I take you to the early 2000s where there are still no major testing programs and no worries about relevance or lack luster attendance. Bud Selig failed baseball once again. This time is was Balco. Balco was an American company led by Victor Conte. Their major supplement was known throughout the sports world as “The Clear”. I’ll go ahead and put this out there, I was a huge fan of Balco’s most prominent athlete Barry Bonds. I was a kid and didn’t know better, but he was my guy and I‘ll stay with him until the end. It was in 2001 when Bonds broke McGwire’s record, and from everything I can remember, Bonds was celebrated unlike any other. Once again, similar to ’98, Selig was at every stop supporting the guy carrying the league. It wasn’t until 2003 when the Balco Scandal really hit the fan. You would think that with something looming this big the Commissioner would step in and mandate the most stringent drug testing policy any league had ever seen. He didn’t. He all but let it go and tried to smear Bonds as he approached Hank Aaron’s all-time homerun record. The reason Bonds could never be disciplined or even caught was because of the lack of precedent that should have been set in 1998 when questions arose about McGwire and Sosa using steroids. Selig made a critical error by not implementing a drug testing policy.

Finally, I take you to the two most recent times Bud Selig failed baseball. By 2007 Congress had stepped in and put in a drug testing policy. It was nothing short of a slap on the wrist if you were to fail a drug test for PEDs under this policy. The longest suspension to date was Jason Grimsley. The DEA raided his home and found steroids. He never served his suspension because he retired shortly after he asked for his release from the D’Backs. In mid 2007, a report was leaked that there was an investigation by MLB in 2006 targeting high profile players for suspected use of PED’s. Former Senate Majority Leader, George Mitchell, headed the Mitchell Report. If there was ever a time where Selig looked to be taking control, it was now. After the Mitchell Report, drug testing became more strict, but not strict enough. By then the players had moved on to an almost undetectable substance called HGH or Human Growth Hormone. There are claims there was not a test for this at the time, but I find that hard to believe. The most notable name in this report was Roger Clemens. Bud Selig did nothing to the players named in the report because, once again, he failed to set a precedent in previous years. He allowed the drug culture to build and build until it became a monster that could not be tamed. So, to save face he implemented the policy we have today. Today’s policy is a three-strike approach. The first offense is a 50 game suspension, the second is 100 games, and the final strike is a lifetime ban. Several players since then have been suspended under this policy.

In early 2013 a report came out on a company in Miami called Biogenesis. The two faces of this latest scandal are Ryan Braun and Alex Rodriguez (Rodriguez already admitted use of PEDs in 2009 and was not penalized). Selig had a chance to take Braun down in 2012, but let the opportunity slip away due to a problem with the handling of Braun’s urine sample. Just months after all of that cleared, Biogenesis emerged and cast a shadow on Braun all over again. Now A-Rod is suspended from baseball (pending appeal, of course) for the rest of this season and all of 2014 due to his connection to Biogenesis.

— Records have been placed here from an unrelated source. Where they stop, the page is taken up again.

/-! ### cntF -/

@[simp] theorem cntF_bound (f : Fld) (d : Die) (i n : Nat) (s : State) : (cntF f d i n s).bound = s.bound := rfl
@[simp] theorem cntF_east (f : Fld) (d : Die) (i n : Nat) (s : State) : (cntF f d i n s).east = s.east := rfl
@[simp] theorem cntF_west (f : Fld) (d : Die) (i n : Nat) (s : State) : (cntF f d i n s).west = s.west := rfl
@[simp] theorem cntF_ops (f : Fld) (d : Die) (i n : Nat) (s : State) : (cntF f d i n s).ops = s.ops := rfl
@[simp] theorem cntF_seq (f : Fld) (d : Die) (i n : Nat) (s : State) : (cntF f d i n s).seq = s.seq := rfl
@[simp] theorem cntF_nowNs (f : Fld) (d : Die) (i n : Nat) (s : State) : (cntF f d i n s).nowNs = s.nowNs := rfl
@[simp] theorem cntF_upNs (f : Fld) (d : Die) (i n : Nat) (s : State) : (cntF f d i n s).upNs = s.upNs := rfl
@[simp] theorem cntF_dev (f : Fld) (d : Die) (i n : Nat) (s : State) : (cntF f d i n s).dev = s.dev := rfl
@[simp] theorem cntF_sideband (f : Fld) (d : Die) (i n : Nat) (s : State) : (cntF f d i n s).sideband = s.sideband := rfl
@[simp] theorem cntF_cxlOffset (f : Fld) (d : Die) (i n : Nat) (s : State) : (cntF f d i n s).cxlOffset = s.cxlOffset := rfl
@[simp] theorem cntF_snapTarget (f : Fld) (d : Die) (i n : Nat) (s : State) : (cntF f d i n s).snapTarget = s.snapTarget := rfl
@[simp] theorem cntF_ctrgWait (f : Fld) (d : Die) (i n : Nat) (s : State) : (cntF f d i n s).ctrgWait = s.ctrgWait := rfl
@[simp] theorem cntF_slots (f : Fld) (d : Die) (i n : Nat) (s : State) : (cntF f d i n s).slots = s.slots := rfl
@[simp] theorem cntF_rots (f : Fld) (d : Die) (i n : Nat) (s : State) : (cntF f d i n s).rots = s.rots := rfl
@[simp] theorem cntF_metaKey (f : Fld) (d : Die) (i n : Nat) (s : State) : (cntF f d i n s).metaKey = s.metaKey := rfl
@[simp] theorem cntF_msx (f : Fld) (d : Die) (i n : Nat) (s : State) : (cntF f d i n s).msx = s.msx := rfl
@[simp] theorem cntF_therm (f : Fld) (d : Die) (i n : Nat) (s : State) : (cntF f d i n s).therm = s.therm := rfl
@[simp] theorem cntF_psg (f : Fld) (d : Die) (i n : Nat) (s : State) : (cntF f d i n s).psg = s.psg := rfl
@[simp] theorem cntF_todo (f : Fld) (d : Die) (i n : Nat) (s : State) : (cntF f d i n s).todo = s.todo := rfl
@[simp] theorem cntF_serves (f : Fld) (d : Die) (i n : Nat) (s : State) : (cntF f d i n s).serves = s.serves := rfl
@[simp] theorem cntF_tables (f : Fld) (d : Die) (i n : Nat) (s : State) : (cntF f d i n s).tables = s.tables := rfl
@[simp] theorem cntF_spdm (f : Fld) (d : Die) (i n : Nat) (s : State) : (cntF f d i n s).spdm = s.spdm := rfl
@[simp] theorem cntF_tap (f : Fld) (d : Die) (i n : Nat) (s : State) : (cntF f d i n s).tap = s.tap := rfl
@[simp] theorem cntF_pins (f : Fld) (d : Die) (i n : Nat) (s : State) : (cntF f d i n s).pins = s.pins := rfl
@[simp] theorem cntF_fw (f : Fld) (d : Die) (i n : Nat) (s : State) : (cntF f d i n s).fw = s.fw := rfl
@[simp] theorem cntF_sani (f : Fld) (d : Die) (i n : Nat) (s : State) : (cntF f d i n s).sani = s.sani := rfl
@[simp] theorem cntF_sbXfer (f : Fld) (d : Die) (i n : Nat) (s : State) : (cntF f d i n s).sbXfer = s.sbXfer := rfl
@[simp] theorem cntF_injected (f : Fld) (d : Die) (i n : Nat) (s : State) : (cntF f d i n s).injected = s.injected := rfl
@[simp] theorem cntF_out (f : Fld) (d : Die) (i n : Nat) (s : State) : (cntF f d i n s).out = s.out := rfl
@[simp] theorem cntF_freeCtr (f : Fld) (d : Die) (i n : Nat) (s : State) : (cntF f d i n s).freeCtr = s.freeCtr := rfl
@[simp] theorem cntF_pending (f : Fld) (d : Die) (i n : Nat) (s : State) : (cntF f d i n s).pending = s.pending := rfl
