theorem test_LanternReadsAndRepairsComplete_4 : (fun (d : Die) (i r k : Nat) (free : Bool) (x : RowRepair) (s : State) => (s.Idle) ∧ (i < 12) ∧ ((die s d).sru.rowRepairs.find? (fun x => x.sub == i && x.rank == r && x.bg * 4 + x.bank == k) = some x) ∧ (rowReady s d i (4 * rowFirstQ s d x.rank x.bg x.bank x.row) = true) ∧ ((chan s d (i / 2)).inj = none) ∧ ((sub s d i).remap = []) ∧ (s.dev.fuse.length < 1024) ∧ (((die s d).sru.rowRepairs.filter (fun y => y != x)).any (fun y => y.sub == i && y.rank == x.rank && y.bg == x.bg && y.bank == x.bank) = false) ∧ ((List.range 128).all (fun n => uninit (sub s d i) (4 * rowFirstQ s d x.rank x.bg x.bank x.row + n) || decide ((decodeLine (homeOf s d i (4 * rowFirstQ s d x.rank x.bg x.bank x.row + n)) (markOf s d i (qRank s d ((4 * rowFirstQ s d x.rank x.bg x.bank x.row + n) / 4))) (cellAt (sub s d i) (4 * rowFirstQ s d x.rank x.bg x.bank x.row + n) (homeOf s d i (4 * rowFirstQ s d x.rank x.bg x.bank x.row + n)))).outc = .none)) = true)) .east 0 0 5 true (⟨0, 0, 1, 1, 7, 3, 4⟩) (onSru .east (fun u => { u with liveList := [0], rowRepairs := [⟨0, 0, 1, 1, 7, 3, 4⟩] }) (withSub (fun b => { b with cells := [(0, 1)], initW := 0x4000000 }))) := by
  decide +kernel

theorem test_LanternReadsAndRepairsComplete_5 : (fun (d : Die) (s : State) => ((List.range 12).all (fun i => decide (risen s d i = []) || !(rfb s F.SRU_ERASE_CFG.EN d (i / 2))) = true)) .east (withSub (fun b => { b with devcnt := [(3, 7)] })) := by
  decide +kernel

/-! ### SparesAndSalvageTakeOver -/

theorem test_SparesAndSalvageTakeOver_1 : (fun (d : Die) (c u sp : Nat) (v : Word) (s : State) => (c < 6) ∧ (u < 2) ∧ (bitn v.toNat u = true) ∧ (bitn v.toNat (1 - u) = false) ∧ (verdict s .SRU d false = .take) ∧ ((die s d).sru.spareSub = some sp) ∧ ((die s d).sru.evac = none) ∧ ((sub s d (2 * c + u)).st = .live) ∧ ((die s d).sru.liveList.contains (2 * c + u) = true)) .east 5 0 11 1 (onSru .east (fun u => { u with liveList := [0, 10], spareSub := some 11 }) (inMode .serve)) := by
  decide +kernel

theorem test_SparesAndSalvageTakeOver_2 : (fun (d : Die) (e : EvacSt) (s : State) => (s.Idle) ∧ (e.failing < 12) ∧ ((die s d).sru.evac = some e) ∧ (e.rebuild = false) ∧ (e.begun = false) ∧ (e.q < qTop s d - 8) ∧ ((chan s d (e.failing / 2)).frozen = none) ∧ ((chan s d (e.spare / 2)).frozen = none) ∧ ((die s d).sru.remapCopies.any (·.sub == e.failing) = false) ∧ ((List.range 4).all (fun l => (dlaOf s (homeOf s d e.failing (4 * e.q + l))).isNone) = true)) .east (⟨0, 11, 2, false, false, [], [], 0, false⟩) (onSub .east 0 (fun b => { b with cells := [(8, 3)] }) (onSru .east (fun u => { u with liveList := [0], spareSub := some 11, evac := some ⟨0, 11, 2, false, false, [], [], 0, false⟩ }) (inMode .serve))) := by
  decide +kernel

theorem test_SparesAndSalvageTakeOver_3 : (fun (d : Die) (e : EvacSt) (s : State) => (s.Idle) ∧ (e.failing < 12) ∧ ((die s d).sru.evac = some e) ∧ (e.rebuild = false) ∧ (e.begun = true) ∧ (e.left = []) ∧ (e.q + 1 < qTop s d - 8) ∧ ((chan s d (e.failing / 2)).frozen = none) ∧ ((chan s d (e.spare / 2)).frozen = none) ∧ ((die s d).sru.remapCopies.any (·.sub == e.failing) = false) ∧ ((sub s d e.spare).wrq.length ≤ 60) ∧ ((sub s d e.spare).remap = []) ∧ (e.spare ≠ e.failing) ∧ ((List.range 4).all (fun l => (dlaOf s (homeOf s d e.failing (4 * (e.q + 1) + l))).isNone) = true)) .east (⟨0, 11, 2, true, true, [], [(0, ⟨9, false⟩), (1, ⟨0, true⟩)], 1, false⟩) (onSru .east (fun u => { u with liveList := [0], spareSub := some 11, evac := some ⟨0, 11, 2, true, true, [], [(0, ⟨9, false⟩), (1, ⟨0, true⟩)], 1, false⟩ }) (inMode .serve)) := by
  decide +kernel

theorem test_SparesAndSalvageTakeOver_4 : (fun (d : Die) (e : EvacSt) (s : State) => (s.Idle) ∧ (e.failing < 12) ∧ (e.spare < 12) ∧ (e.spare ≠ e.failing) ∧ ((die s d).sru.evac = some e) ∧ (e.rebuild = false) ∧ (qTop s d - 8 ≤ e.q) ∧ (drained s d e.failing = true) ∧ ((List.range 12).all (fun j => !(sub s d j).permanent) = true)) .east (⟨0, 11, 0x4000000, false, false, [], [], 0, false⟩) (onSru .east (fun u => { u with liveList := [0], spareSub := some 11, evac := some ⟨0, 11, 0x4000000, false, false, [], [], 0, false⟩ }) (wf F.CFE_POP.RANKS .east 0 0 (wf F.CFE_POP.DENSITY .east 0 0 (inMode .serve)))) := by
  decide +kernel

theorem test_SparesAndSalvageTakeOver_5 : (fun (d : Die) (n : Nat) (flips : List (Nat × Flips)) (s : State) => (s.Idle) ∧ (dieFresh s d = true) ∧ ((die s d).sru.memoryLost = false) ∧ (fenced s d = false) ∧ ((List.range 6).all (fun c => (chan s d c).frozen.isNone) = true) ∧ ((mirrorRegions s).contains n = true) ∧ ((die s d).sru.rebuilt.contains n = false) ∧ (writtenLines s (otherDie d) n = []) ∧ ((die s d).sru.evac = none)) .east 63 ([]) (wfc F.RGN_CTRL.ENABLE 1 63 (wfc F.RGN_ATTR.MIRROR 1 63 (onSru .east (fun u => { u with liveList := [0] }) (withSub (fun b => { b with fresh := .takeover }))))) := by
  decide +kernel

theorem test_SparesAndSalvageTakeOver_6 : (fun (d : Die) (free : Bool) (z : SalvageSt) (s : State) => (s.todo = []) ∧ (s.sani = none) ∧ ((die s (otherDie d)).sru.salvage = none) ∧ ((die s d).sru.salvage = some z) ∧ (salvageOver s d z = true) ∧ (11 ≤ ((die s d).sru.liveList.filter (· != z.sub)).length) ∧ ((die s d).sru.drip = []) ∧ ((tme s d).starved = []) ∧ ((die s d).sru.liveList.Nodup)) .east false (⟨3, 0⟩) (onTme .east (fun x => { x with staged := some none }) (onSub .east 1 (fun b => { b with cells := [(0, 5)], remap := [(2, ⟨0, 0, true⟩)] }) (onSru .east (fun u => { u with liveList := List.range 12, salvage := some ⟨3, 0⟩ }) { inMode .serve with nowNs := 5000000000000 }))) := by
  decide +kernel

To say that Bud Selig is making a stand now is laughable. He is saving his own tail from further embarrassment due to his naïve behavior when all this came to be in the 90s. You can’t really blame the players of the past. Why would you not cheat if you were not going to get you in trouble, make you millions of dollars, and maybe get your family out of poverty or into the United States? Yeah, you can say it’s morally wrong to use PEDs because it is, but money talks and it talks loud.

I hope the next commissioner comes in and really does something like one and done, or maybe even void contracts. It is time to take a proactive, not reactive, stance. Reaction is what has gotten baseball, and Commissioner Selig for that matter, into the mess it is in today.